How would we do this? Should we rethink this? How were we going to accomplish all this? How would we afford it? Who had the time to do all this? We’d never be able to go away again. We would have to move to Hudson immediately. Could we sell the house in Hudson? It wasn’t too late to back out.
I reminded her of Sal & Sara of Turdo Vineyards, in Cape May. We had met them and they had a little five acre plot, and they commuted from northen New Jersey to Cape May every weekend with their sons and dogs, until they had ccomplished their dream.The have a beautiful home and make great wine. But it took work. And I told her it all took time. That it all wouldn’t happen overnight. I told her that this seminar was all exaggeration to make a point.
In other words, I lied.
I calmed her down. And when we got home, I opened up a bottle of one of our best reds, after the boys were put to bed.
We tasted the wine.
"Won’t it be great. Some day this delicious wine we’re drinking—it will be ours. Imagine how much better it will taste, when it will be one that we make ourselves?" She looked at me, rolled her eyes, and snorted.
"Just pour me some more wine and shut up," she said, and I knew I had made it through Scared Grape.
The first time we saw a tractor on the fields, we cheered. You might have thought we’d struck oil.
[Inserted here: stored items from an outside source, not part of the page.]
-- ==== Sys2Proof/Machine/Reach.lean ====
section
/-!
DEFINITION. A thread's access performed: effective addresses (R193), the checks at the home for lane and walker threads
(R361, R450, R464, R484), loads and stores in memory (R82, R91, R93, R361) and the gather collector (R196).
-/
namespace Sys2Proof.Machine

/-! ### Effective addresses (R193) -/

def effAddr (m : MemAddr) (t : Thread) (size : Nat) : DWord :=
  let i : DWord := match m.index with
    | some (r, sh) => (t.rd r.val).signExtend 64 <<< sh.val
    | none => 0
  t.rd2 m.base.val + i + BitVec.ofInt 64 (m.off.toInt * size)

def indexRegs (m : MemAddr) : List Nat := (m.index.map (fun x => x.1.val)).toList

/-- The bytes that an access type moves (R193). -/
def tySize (t : Ty) : Nat := t.bits / 8

/-- A loaded value placed in its register or pair (R163, R193). -/
def loadExt (t : Ty) (bs : List Byte) : DWord :=
  let n := numOfBytes bs
  dw (match t with
    | .i8 => wrapTo 32 (signedOf 8 n)
    | .i16 => wrapTo 32 (signedOf 16 n)
    | .e3m2 => n % 64
    | _ => n)

/-- The bytes a store writes (R193). -/
def storeBytes (t : Ty) (v : DWord) : List Byte :=
  bytesOf (tySize t) (match t with
    | .e3m2 => v.toNat % 64
    | _ => v.toNat)

/-! ### Walks' own stores (R88, R361) -/

/-- The command block whose walk a walker thread serves (R362). -/
def State.walkBlock (s : State) (w : Who) : Option (WalkCtx × Block) :=
  match (s.thread w).bind (·.walk) with
  | some x => ((s.die x.origin).blocks.find? (fun b => b.entry = x.block)).map (fun b => (x, b))
  | none => none

def State.modBlock (s : State) (stack entry : Nat) (f : Block → Block) : State :=
  s.modDie stack (fun d => { d with blocks := d.blocks.map (fun b => if b.entry = entry then f b else b) })

/-! ### Reaching memory -/

/-- What stops an access at its home: the error reply of a lost line (R464), then steps 9 to 12 of R450. -/
def State.homeFault (s : State) (a : Access) (tg : Target) : Option Fail :=
  if tg.line && s.lineLost tg.loc then some { code := 0x0F01, addr := a.va, info0 := dw a.kind.num, info1 := 0x0D04 }
  else s.checkHome a tg

/-- Steps 1 to 12 of R450 with the walker's own stack, in which its loads, stores and atomics lie (R361), and the error reply of a lost line (R464). -/
def State.reach (s : State) (w : Who) (a : Access) : State × AccRes :=
  match s.checkIssue a with
  | (s, .ok tg) =>
    let away : Bool := match w with
      | .walk n => a.kind != .fetch && !(isHbm tg.loc && stackOf tg.loc == walkerStack n)
      | .lane _ _ _ => false
    if away then (s, .fault { code := 0x0C03, addr := a.va, info0 := dw a.kind.num })
    else match s.homeFault a tg with
      | some f => (s, .fault f)
      | none => (s, .ok tg)
  | r => r

/-- Bytes that the specification gives no value for: the memory of another device (log entry 10). -/
def State.freeBytes (s : State) (n : Nat) : State × List Byte :=
  (s.setSys { s.sys with free := s.sys.free + (n + 7) / 8 },
   (List.range n).map (fun i => (Config.freeValue (s.sys.free + i / 8)).extractLsb' (8 * (i % 8)) 8))

/-- A copy or the ownership that another device's home grants for a `line` access (R93, R379). -/
def State.holdLine (s : State) (tg : Target) (own : Bool) : State :=
  if isRemote tg.loc && tg.line then
    s.setDom { s.dom with held := s.dom.held.put (tg.loc / 64) (own || (s.dom.held.find (tg.loc / 64)).getD false) }
  else s

/-- A load performed (R82, R91, R93; R361 for a walker thread). A load from a `tso` page, on this device or another, is
followed by an acquire at dev scope (R78). -/
def State.loadAt (s : State) (w : Who) (tg : Target) (n : Nat) : State × List Byte :=
  match w with
  | .walk _ =>
    if isRemote tg.loc then (s.holdLine tg false).freeBytes n
    else (s.arrived, overlay (s.mem.read tg.key tg.loc n) tg.loc ((s.walkBlock w).map (·.2.stores) |>.getD []))
  | .lane c _ _ =>
    let (s, bs) := if isRemote tg.loc then (s.holdLine tg false).freeBytes n
      else s.loadValue w c tg.key tg.loc n (tg.tso || tg.line)
    (if tg.tso then s.acquire w c .dev else s, bs)

/-- How long a `tso` store may be held back: 2 µs (R91). -/
def tsoHold : Nat := 5000

/-- A store performed or held back (R79, R91, R93): at the home at once on a `line` page and in a declared buffer (R76),
within 2 µs on a `tso` page, whose store is preceded by a release at dev scope (R78); a walker thread's stands until its walk
completes (R88); one to another device leaves this machine (log entry 10). -/
def State.storeAt (s : State) (w : Who) (tg : Target) (bs : List Byte) : State :=
  match w with
  | .walk n =>
    if isRemote tg.loc then s.holdLine tg true
    else match s.walkBlock w with
      | some (x, b) => s.modBlock x.origin b.entry (fun b =>
          { b with stores := b.stores ++ [{ who := .walk n, core := x.core, loc := tg.loc, bytes := bs, key := tg.key }] })
      | none => s
  | .lane c _ _ =>
    let s := if tg.tso then s.release w .dev else s
    if isRemote tg.loc then s.holdLine tg true
    else
      (if tg.line then s.dropCopies tg.loc else s).storeValue w c tg.key tg.loc bs
        (tg.line || !(s.regionsAt tg.loc bs.length).isEmpty) (if tg.tso then some (s.now + tsoHold) else none)

/-- The stores of one instruction that together cover a line written as one line (R195, R466). -/
def coalesce (l : List (Target × List Byte)) : List (Target × List Byte) :=
  let lines := l.foldl (fun acc p => addOnce acc (p.1.loc / 64)) []
  lines.flatMap fun ln =>
    let mine := l.filter (fun p => p.1.loc / 64 = ln)
    let byteOf (i : Nat) : Option Byte :=
      ((mine.filter (fun p => p.1.loc ≤ ln * 64 + i && ln * 64 + i < p.1.loc + p.2.length)).getLast?).map
        (fun p => p.2.getD (ln * 64 + i - p.1.loc) 0)
    let bs := (List.range 64).map byteOf
    match mine with
    | p :: _ => if bs.all (·.isSome) then [({ p.1 with loc := ln * 64 }, bs.map (·.getD 0))] else mine
    | [] => []

/-! ### Grants of coherent lines (R379) -/

/-- A gang one of whose accesses awaits a line's grant stalls as a whole, having asked for every such line; it issues
again at the grant. None where no lane waits. -/
def State.awaitGrants (s : State) (kind : AccKind) (addr : Thread → DWord) (size : Nat) : Option State :=
  if s.sys.issue.runAhead.isSome || s.dom.dir.isEmpty then none
  else
    let need := s.sys.issue.lanes.filterMap (fun l =>
      match s.thread l.2 with
      | some t =>
        match (s.checkIssue (s.laneAccess l.2 kind (addr t) size size)).2 with
        | .ok tg => if tg.line && isHbm tg.loc && s.needsGrant tg.loc then some (tg.loc / 64) else none
        | _ => none
      | none => none)
    match need with
    | [] => none
    | ln :: _ =>
      let s := need.foldl (fun s l => s.dirRequest s.dom.dev l kind.writes) s
      if (s.dirEntry ln).owner.isSome then some (s.gangGo (fun t => { t with stall := .grant ln })) else none

/-! ### The gather collector (R196) -/

/-- Whether a request waits for its line's access. -/
def GatherReq.waiting (g : GatherReq) : Bool := g.val.isNone

/-- The line accesses outstanding in a collector: one for each line of its loads and of its stores not yet performed. -/
def gatherLines (gs : List GatherReq) : List (Nat × Bool) :=
  (gs.filter (·.waiting)).foldl (fun acc g => addOnce acc (g.loc / 64, g.store.isSome)) []

def gatherRoom : Nat := 512

def GatherReq.target (g : GatherReq) : Target := { loc := g.loc, key := g.key, tso := g.tso, line := g.line }

/-- Whether two requests are served by one access: one line, all loads or all stores (R196). -/
def GatherReq.merges (g h : GatherReq) : Bool := g.loc / 64 == h.loc / 64 && g.store.isSome == h.store.isSome

/-- One request performed at its line's access: the home checks, then the load's value kept or the store performed at its
home. -/
def State.gatherOne (s : State) (c : Nat) (g : GatherReq) : State :=
  let a := s.laneAccess g.who (if g.store.isSome then .store else .load) g.va g.size g.size
  let drop (s : State) : State := s.modCore c (fun k => { k with gather := k.gather.filter (fun x => decide (x ≠ g)) })
  match s.homeFault a g.target with
  | some f =>
    let iss := s.sys.issue
    let s := drop s
    let s := (s.setSys { s.sys with issue := g.iss }).trapLane g.who f
    s.setSys { s.sys with issue := iss }
  | none =>
    match g.store with
    | some v =>
      let s := (drop s).modThread g.who (fun t => t.accessOk g.iss.pc)
      if isRemote g.loc then s else s.write { whos := [g.who], core := some c } g.key g.loc (storeBytes g.ty v)
    | none =>
      let (s, bs) := s.loadAt g.who g.target g.size
      s.modCore c (fun k => { k with gather := k.gather.map (fun x => if x = g then { x with val := some (loadExt g.ty bs) } else x) })

/-- One access of a line serves every waiting request to it of its kind, in their order of entry; the stores of one follow
those that their threads hold back (R81, R196). -/
def State.gatherGroup (s : State) (c : Nat) (g : GatherReq) : State :=
  let gs := (s.core c).gather.filter (fun (x : GatherReq) => x.waiting && x.merges g)
  let s := if g.store.isSome then s.performStores (fun p => gs.any (fun x => x.who = p.who)) else s
  gs.foldl (fun (s : State) x => s.gatherOne c x) s

/-- Whether two requests are of one instruction of one gang. -/
def GatherReq.sameGang (g h : GatherReq) : Bool :=
  g.iss.ctx = h.iss.ctx && g.iss.pc = h.iss.pc && g.iss.lanes = h.iss.lanes && g.store.isSome = h.store.isSome

/-- A gang whose loads have all returned: results written or pushed in lane order, and its lanes go on together. A push
that finds no room waits for it. -/
def State.gatherFinish (s : State) (c : Nat) (g : GatherReq) : State :=
  let mine := (s.core c).gather.filter (g.sameGang ·)
  if mine.any (·.waiting) then s
  else if !s.pushRoom (s.teamIdOf g.who) g.dst mine.length then s
  else
    let s := s.modCore c (fun k => { k with gather := k.gather.filter (fun x => !g.sameGang x) })
    let s := mine.foldl (fun s x => s.modThread x.who (fun t =>
      { (t.putDst g.dst (x.val.getD 0)).accessOk g.iss.pc with pc := g.iss.pc + dw g.iss.len, stall := .none, readySince := s.now })) s
    let s := match g.dst with
      | some (.push ch, _) =>
        (mine.foldl (fun (s : State) (x : GatherReq) => s.pushOne (s.teamIdOf x.who) ch.val (x.val.getD 0)) s).wakeChan (s.teamIdOf g.who) ch.val
      | _ => s
    (s.wakeCore c).releaseHeld c g.iss.ctx

/-- Gangs that stalled for room issue again once their core's collector has some. -/
def State.gatherWake (s : State) (c : Nat) : State :=
  if gatherRoom ≤ (gatherLines (s.core c).gather).length then s
  else { s with threads := s.threads.map (fun p =>
    if s.coreOf p.1 = c ∧ p.2.stall = .gather ∧ !((s.core c).gather.any (fun g => g.who = p.1)) then
      (p.1, { p.2 with stall := .none }) else p) }

/-- The clk for which a line's access may wait for requests to merge (R196). -/
def gatherWindow : Nat := 32

/-- How many line accesses of a collector are due: the window of their first request is over. -/
def State.gatherDue (s : State) (c : Nat) : Nat :=
  (gatherLines ((s.core c).gather.filter (fun g => g.since + gatherWindow ≤ s.now))).length

/-- Every gang of a collector whose loads have all returned goes on. -/
def State.gatherSettle (s : State) (c : Nat) : State :=
  ((s.core c).gather.filter (fun (x : GatherReq) => x.store.isNone)).foldl (fun (s : State) (g : GatherReq) =>
    if (s.core c).gather.contains g then s.gatherFinish c g else s) s

/-- GATHER_ACCESS: the line of the oldest request whose window is over is accessed once for every request to it of the same
kind (R196). -/
def execGatherAccess (core : Nat) (s : State) : Host.Outcome State Fault Refusal :=
  let s := match (s.core core).gather.find? (fun g => g.waiting && decide (g.since + gatherWindow ≤ s.now)) with
    | some g => s.gatherGroup core g
    | none => s
  .next ((s.gatherSettle core).gatherWake core)

/-- The lines that hold a thread's `gst` stores are accessed: before its release, and before a later access of its own
(R195, R196, R210). -/
def State.flushGather (s : State) (w : Who) : State :=
  let c := s.coreOf w
  ((s.core c).gather.filter (fun g => g.who = w ∧ g.store.isSome)).foldl (fun s g =>
    if (s.core c).gather.contains g then s.gatherGroup c g else s) s

/-- The `gst` stores of the issuing gang's lanes are performed first (R195). -/
def State.flushGang (s : State) : State := s.sys.issue.lanes.foldl (fun s l => s.flushGather l.2) s

end Sys2Proof.Machine
end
We were eating breakfast when my wife said, "There’s someone out in the fields," with the lilt of a question in her voice.
We all ran out onto the frost-covered back steps, the boys in their pajamas, my wife in her nightie, and I in a t-shirt and a pair of boxers.
"It’s a tractor!" the boys exclaimed.
We could not have been happier, as a big green tractor kicked up a traveling dust storm. A bearded man in an enclosed tractor, whom we did not know, was brush scrubbing our fields.